> _Description of the task_:
Beneath this line are the data; copy exactly the part of them that opens with the line containing "if !s.tl.service ||" and closes with the line containing "else .next ((s.modTile", and only that part.

<<<<

-- ==== Sys2Proof/Machine/Lamps.lean ====
section
/-! DEFINITION. What software and timers do to single lamps and tiles (03_lamp_correction.md, 04_drive_synthesis.md): rechecks, the watched
lamp, the probe table's seconds, stale temperatures (R87, R92, R102, R122, R126), and chain delays (R183, R412). -/

namespace Sys2Proof.Machine

/-- Whether a recheck of a lamp may be accepted (R92). -/
def State.mayRecheck (s : State) (i : Nat) : Bool :=
  match s.lampAt i with
  | none => false
  | some (t, k) =>
    let st := (t.lamps.map (·.state)).getD k 0
    let det := match s.typeOf t with | some ty => ty.detFloor != 0 | none => false
    (st == 1 || st == 2) && s.tl.recheckRes != 1 && det && !s.tl.noRoom

/-- A write to LAMP_RECHECK (R92). -/
def State.writeRecheck (s : State) (value : Word) : State :=
  let i := wfld value 24 0
  if !(wbit value 31) then s
  else if s.mayRecheck i then { s with tl := { s.tl with recheck := some (i, 0), recheckRes := 1, recheckIdx := i } }
  else s.bump Reg.recheckRefused

/-- LAMP_RECHECK (R92): GO. -/
def execLampRecheck (value : Word) (s : State) : Host.Outcome State Fault Refusal := .next (s.writeRecheck (wput value 31 31 1))

/-- A write to LAMP_WATCH (R102): VALID clears. -/
def State.writeWatch (s : State) (value : Word) : State :=
  { s.setRw Reg.lampWatch (Word.of (value.toNat % 2 ^ 28)) with tl := { s.tl with watchOk := false } }

/-- LAMP_WATCH_WRITE (R102). -/
def execLampWatchWrite (value : Word) (s : State) : Host.Outcome State Fault Refusal := .next (s.writeWatch value)

/-- A lamp's seconds since it was last checked (R122). -/
def Lamp.second (l : Lamp) : Lamp := { l with unchecked := if l.check.any id then 0 else min 63 (l.unchecked + 1) }

/-- PROBE_COUNT_SECOND (R122, R126): once per second every lamp's count returns to 0 or rises, and PROBE_DUE is taken. -/
def execProbeCountSecond (s : State) : Host.Outcome State Fault Refusal :=
  if !s.tl.service || !(s.past s.tl.probeTick secT) then .next s
  else
    let ts := s.tiles.map fun t => { t with lamps := t.lamps.map Lamp.second }
    let s := { s with tiles := ts }
    .next { s with tl := { s.tl with probeTick := s.ticks, probeDue := s.dueCount } }

/-- TILE_TEMP_STALE (R87): 1 s without a valid STATUS frame that carries a valid TEMP. -/
def execTileTempStale (port : Fin 16) (pos : Fin 32) (s : State) : Host.Outcome State Fault Refusal :=
  match s.tile? port pos with
  | none => .next s
  | some t =>
    if !t.admitted || t.stale || !(s.tends t) || !(s.past t.tempTick secT) then .next s
    else .next ((s.modTile port pos fun t => { t with stale := true }).ev Ev.tileTempStale [t.num])

/-- A DELAYS message of a paired port (R412): delta_0 to delta_N, the last one that of the hop to the partner's port. -/
def State.relayDelays (s : State) (p : Nat) : State :=
  let ts := s.byPos p
  if !s.mirrors || !((s.rport p).paired) || !(ts.all (·.rtOk)) then s else
  let last := (s.rport p).deltas.getD 0 0
  let ds := (ts.map fun t => t.delta.toNat) ++ [last]
  s.relaySend 0xC8 ([byte p, byte ts.length, 0, 0] ++ padTo 68 (ds.flatMap (leBytes 2)))

/-- DELAY_RECOMPUTE (R183, R412): the chain delays are computed from the latest measurements. -/
def execDelayRecompute (s : State) : Host.Outcome State Fault Refusal :=
  let s := (List.range 16).foldl (fun s p => if s.drives p then s.setDelays p else s) s
  .next ((List.range 16).foldl State.relayDelays s)

/-- Lamps in a state over the tiles that hold lamp indices. -/
def State.lampsIn (s : State) (st : Nat) : Nat :=
  (s.litTiles.map fun t => (t.lamps.filter (·.state == st)).length).foldl (· + ·) 0

/-- The tile of a tile number, if it is admitted. -/
def State.tileNo? (s : State) (n : Nat) : Option Tile :=
  match s.tile? (n / 32) (n % 32) with
  | some t => if t.admitted then some t else none
  | none => none

/-- The correction block's registers, and the drive block's registers of tiles. -/
def State.readLamps (s : State) (off : Nat) : Option Word :=
  let t := s.tl
  let i16 := fun (x : Int) => twos 16 x
  if off == Reg.lampTableBase then some (Word.of s.mem.lampBase)
  else if off == Reg.lampCount then some (Word.of s.mem.lampN)
  else if off == Reg.lampRecheck then some 0
  else if off == Reg.recheckStatus then some (Word.of (at_ t.recheckRes 30 + t.recheckIdx))
  else if off == Reg.openCount then some (Word.of (s.lampsIn 1))
  else if off == Reg.shortedCount then some (Word.of (s.lampsIn 2))
  else if off == Reg.retiredCount then some (Word.of (s.lampsIn 3))
  else if off == Reg.offCount then some (Word.of (s.lampsIn 4))
  else if off == Reg.censusEntryErrors then some (Word.of (at_ (satN 65535 s.mem.badEntries.2) 16 + satN 65535 s.mem.badEntries.1))
  else if off == Reg.segSent then some (Word.of t.segLast)
  else if off == Reg.segForced then some (Word.of t.forceLast)
  else if off == Reg.refreshAgeMax then some (Word.of (satN 4095 t.ageLast))
  else if off == Reg.lampWatchTarget then some (Word.of (at_ (b2n t.watchOk) 31 + t.watchTarget))
  else if off == Reg.lampWatchSeq then some (Word.of t.watchSeq)
  else if 0x1401000 ≤ off && off < 0x1401800 then
    some (match s.tileNo? ((off - 0x1401000) / 4) with
      | some x => Word.of (at_ (i16 x.tempM) 16 + i16 x.tempA)
      | none => 0)
  else if 0x1801000 ≤ off && off < 0x1803000 then
    let x := s.tileNo? ((off - 0x1801000) / 0x10)
    let tr := fun (t : Tile) (k : Nat) => twos 12 (t.trim.getD k 0)
    match off % 0x10, x with
    | 0, some x => some (Word.of (at_ (b2n (x.cc != 0)) 8 + x.cc))
    | 4, some x => some (Word.of (at_ (tr x 1) 16 + tr x 0))
    | 8, some x => some (Word.of (tr x 2))
    | 0, none => some 0
    | 4, none => some 0
    | 8, none => some 0
    | _, _ => none
  else none

end Sys2Proof.Machine
end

>>>>

> _Answer to the exercise_:
  if !s.tl.service || !(s.past s.tl.probeTick secT) then .next s
  else
    let ts := s.tiles.map fun t => { t with lamps := t.lamps.map Lamp.second }
    let s := { s with tiles := ts }
    .next { s with tl := { s.tl with probeTick := s.ticks, probeDue := s.dueCount } }

/-- TILE_TEMP_STALE (R87): 1 s without a valid STATUS frame that carries a valid TEMP. -/
def execTileTempStale (port : Fin 16) (pos : Fin 32) (s : State) : Host.Outcome State Fault Refusal :=
  match s.tile? port pos with
  | none => .next s
  | some t =>
    if !t.admitted || t.stale || !(s.tends t) || !(s.past t.tempTick secT) then .next s
    else .next ((s.modTile port pos fun t => { t with stale := true }).ev Ev.tileTempStale [t.num])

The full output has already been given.